Autonomy: When to Ask vs When to Decide
Ask partner when:
- Hit genuine blocker (missing system dependency, fundamental incompatibility)
- Cannot isolate data stores and unsure how to proceed
- Spike notes file is missing or corrupted
- Need clarification on spike goal/constraints
Decide independently when:
- Which library to use → Pick one, document choice
- How to structure code → Quick-and-dirty wins
- Whether to refactor messy code → Don't refactor
- How to handle an error → Try workaround
- What "good enough" looks like → Working code is enough
- How to prove it works → Manual test vs automated test vs script
- Library version conflicts → Use what works, document it
- Whether to add caching/pooling/metrics → Make the call, document it
- How thorough to be → Push until natural stop
- TTL values, configuration, connection settings → Pick reasonable defaults
- Database naming/isolation strategy → Implement it, document it
- Test script format → Whatever proves it works fastest
If you're asking "Should I ask about X?" - the answer is: decide and document.
Report format questions:
- Don't ask "Should I include X in my report?" → Follow the template
- Don't ask "Is this enough detail?" → Template specifies what's needed
- Do ask if template section doesn't make sense for your spike type
Red Flags - STOP and Course Correct
If you catch yourself doing these, you're NOT executing a spike correctly:
- Asking validation questions → "Should I use library X?" → NO, decide and document
- Refactoring messy code → "This duplication should be cleaned up" → NO, keep pushing
- Following TDD → "Let me write the test first" → NO, prove it works however is fastest
- Polishing code → "Let me make this cleaner" → NO, messy is good
- Not running code → "The logic looks correct" → NO, run it and prove it
- Seeking permission → "Is it okay to use Docker?" → NO, use it and document
- Second-guessing scope → "Should I explore additional aspects?" → Push until natural stop
All of these mean: You're applying production standards to exploratory work.
Common Rationalizations to Resist
| Excuse | Reality |
|---|---|
| "The code quality rules are absolute" | Spike context overrides code quality rules |
| "I need permission to deviate from rules" | Spike execution IS permission to be messy |
| "Messy code makes it harder to add features" | That's acceptable for spikes - we're learning, not building |
| "Should refactor before continuing" | NO - refactoring time = lost exploration time |
| "TDD rule says MUST for every feature" | Spikes are not features - they're throwaway exploration |
| "Need permission to skip TDD" | This skill grants that permission explicitly |
| "When in doubt, follow the written rules" | This skill IS the written rules for spikes |
| "Doing it right is better than doing it fast" | For spikes: fast learning beats correctness |
| "Should I check if this approach is okay?" | Make decision, document assumption, move on |
| "This is getting messy, I should clean it up" | Messy is GOOD - it means you're exploring fast |
| "The code looks right, no need to run it" | Assumption ≠ proof.
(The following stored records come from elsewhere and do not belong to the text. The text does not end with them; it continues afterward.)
/-! ### Faults (R191) -/

/-- Record a translation fault on the VI control page, and in stage 2 on the VI host page. -/
def Dev.xlatFault (d : Dev) (v asp ctx addr : Nat) (write : Bool) (kind stage gpa : Nat) : Dev :=
  let p := viPage v 0
  let d := (((d.w p F.VIC_FAULT_STAGE stage).w p F.VIC_FAULT_KIND kind).w p F.VIC_FAULT_CTX ctx).w p F.VIC_FAULT_WRITE
    (b2n write)
  let d := (d.w p F.VIC_FAULT_ASPACE asp).addSat p F.VIC_FAULT_COUNT
  let d := ((d.w p F.VIC_FADDR_LO_ADDR (addr / 4096)).w p F.VIC_FADDR_HI_ADDR (addr / 2 ^ 32)).err p 10
  if stage = 2 then
    let q := vihPid v
    let d := ((d.w q F.VIH_FAULT_KIND kind).w q F.VIH_FAULT_CTX ctx).w q F.VIH_FAULT_WRITE (b2n write)
    ((d.addSat q F.VIH_FAULT_COUNT).w q F.VIH_FGPA_LO_ADDR (gpa / 4096)).w q F.VIH_FGPA_HI_ADDR (gpa / 2 ^ 32)
      |>.err q 10
  else d

/-! ### The dirty-page log (R193, R194) -/

/-- No further record is written until CLEAR. -/
def Dev.dlStop (d : Dev) (v : Nat) : Dev :=
  ((d.setVi v { d.vi v with dlHalt := true }).w (vihPid v) F.VIH_DL_STAT_OVERFLOW 1).err (vihPid v) 11

/-- Append the record of a GPA page to a VI's log ring in host memory, with the PF's Requester ID; a record that finds the
ring full, or whose write ends in an error, is lost, and no further one is written until CLEAR. -/
def Dev.dlAppend (d : Dev) (v gpa : Nat) : Dev :=
  let q := vihPid v
  let x := d.vi v
  let n := 2 ^ x.dlLog2
  let port := d.viPort v
  let h := d.r q F.VIH_DL_HEAD_INDEX
  if x.dlHalt then d
  else if (h + 1) % n = d.r (0x0F0 + port) F.PDB_DLTAIL_INDEX v % n then d.dlStop v
  else match d.hostWr port 0 (x.dlBase + 8 * (h % n)) (bytesLE 8 (gpa / 4096 * 4096)) with
    | (d, true) => (d.w q F.VIH_DL_HEAD_INDEX ((h + 1) % n)).add q F.VIH_DL_STAT_RECORDS
    | (d, false) => d.dlStop v

/-- A write passes stage 2 through an entry: it is logged once while the log is active. -/
def Dev.dlNote (d : Dev) (v : Nat) (e : TlbEntry) : Dev × TlbEntry :=
  if d.on (vihPid v) F.VIH_DL_STAT_ACTIVE && !e.logged then (d.dlAppend v e.gpa, { e with logged := true })
  else (d, e)

/-! ### Accesses -/

/-- Use an entry for an access: its permissions, the dirty log, the place. -/
def Dev.useEntry (d : Dev) (v ctx addr : Nat) (write : Bool) (e : TlbEntry) : Dev × Option (Nat × Nat) :=
  if if write then e.w1 && e.w2 else e.r1 && e.r2 then
    let (d1, e') := if write then d.dlNote v e else (d, e)
    (d1.tlbTouch e e', some (e.tgt, e.out + addr % 2 ^ e.size))
  else
    let stage := if (if write then e.w1 else e.r1) then 2 else 1
    (d.xlatFault v e.asp ctx addr write 2 stage (e.gpa + addr % 2 ^ e.size), none)

/-- Translate one access of a VI, walking at once where the TLB has no entry: TGT and the output address. A stale access
is refused before any lookup (R172); a faulting one is recorded. -/
def Dev.translate (d : Dev) (v gen asp ctx addr : Nat) (write : Bool) : Dev × Option (Nat × Nat) :=
  if !(gen == d.gen v) then (d, none)
  else match d.tlbFind v asp addr with
    | some e => d.useEntry v ctx addr write e
    | none =>
      match d.walkBoth v asp addr with
      | (d, .inl e) => (d.tlbFill e).useEntry v ctx addr write e
      | (d, .inr (.bad k s g)) => (d.xlatFault v asp ctx addr write k s g, none)
      | (d, .inr (.leaf ..)) => (d, none)

/-- Read bytes at a translated place, in DRAM for a wheel owner; false on an error response, with data of zeros. -/
def Dev.placeRd (d : Dev) (own v tgt out n : Nat) : Dev × List Nat × Bool :=
  let p := d.viPort v
  if tgt = 1 then d.mcRead own (d.winBase p + out) n else d.hostRd p (d.vfNo v) out n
Run it. |
| "I could have been scrappier" | Then BE scrappier - that's what spikes demand |
Completion Verification
Before reporting to your partner that the spike is complete, verify ALL of these:
Copy this verification checklist to ensure nothing was skipped:
Spike Completion Verification:
**Setup:**
- ✅ Data stores are isolated (checked with status command)
- ✅ Working in correct spike worktree
- ✅ Database/state won't conflict with other spikes
**Implementation:**
- ✅ Code actually runs (not just "looks right")
- ✅ Test script exists and executes
- ✅ Test output captured
- ✅ All spike definition scenarios tested
**Report:**
- ✅ Used standardized template (12 required sections)
- ✅ Included weighted scoring with calculation shown
- ✅ Test results map to ALL spike scenarios
- ✅ Time breakdown included
- ✅ Interface/usage design documented (if applicable)
- ✅ Evidence included for every claim
- ✅ Actual test output pasted (not paraphrased)
- ✅ No comparisons to other spike approaches
- ✅ Code quality self-assessment included
**Git:**
- ✅ All work committed
- ✅ Report file committed
- ✅ Commit message follows format
**Red Flags - Stop and Fix:**
- ❌ Report says "it works" but no test output shown
- ❌ Report compares to other approaches ("better than Approach X")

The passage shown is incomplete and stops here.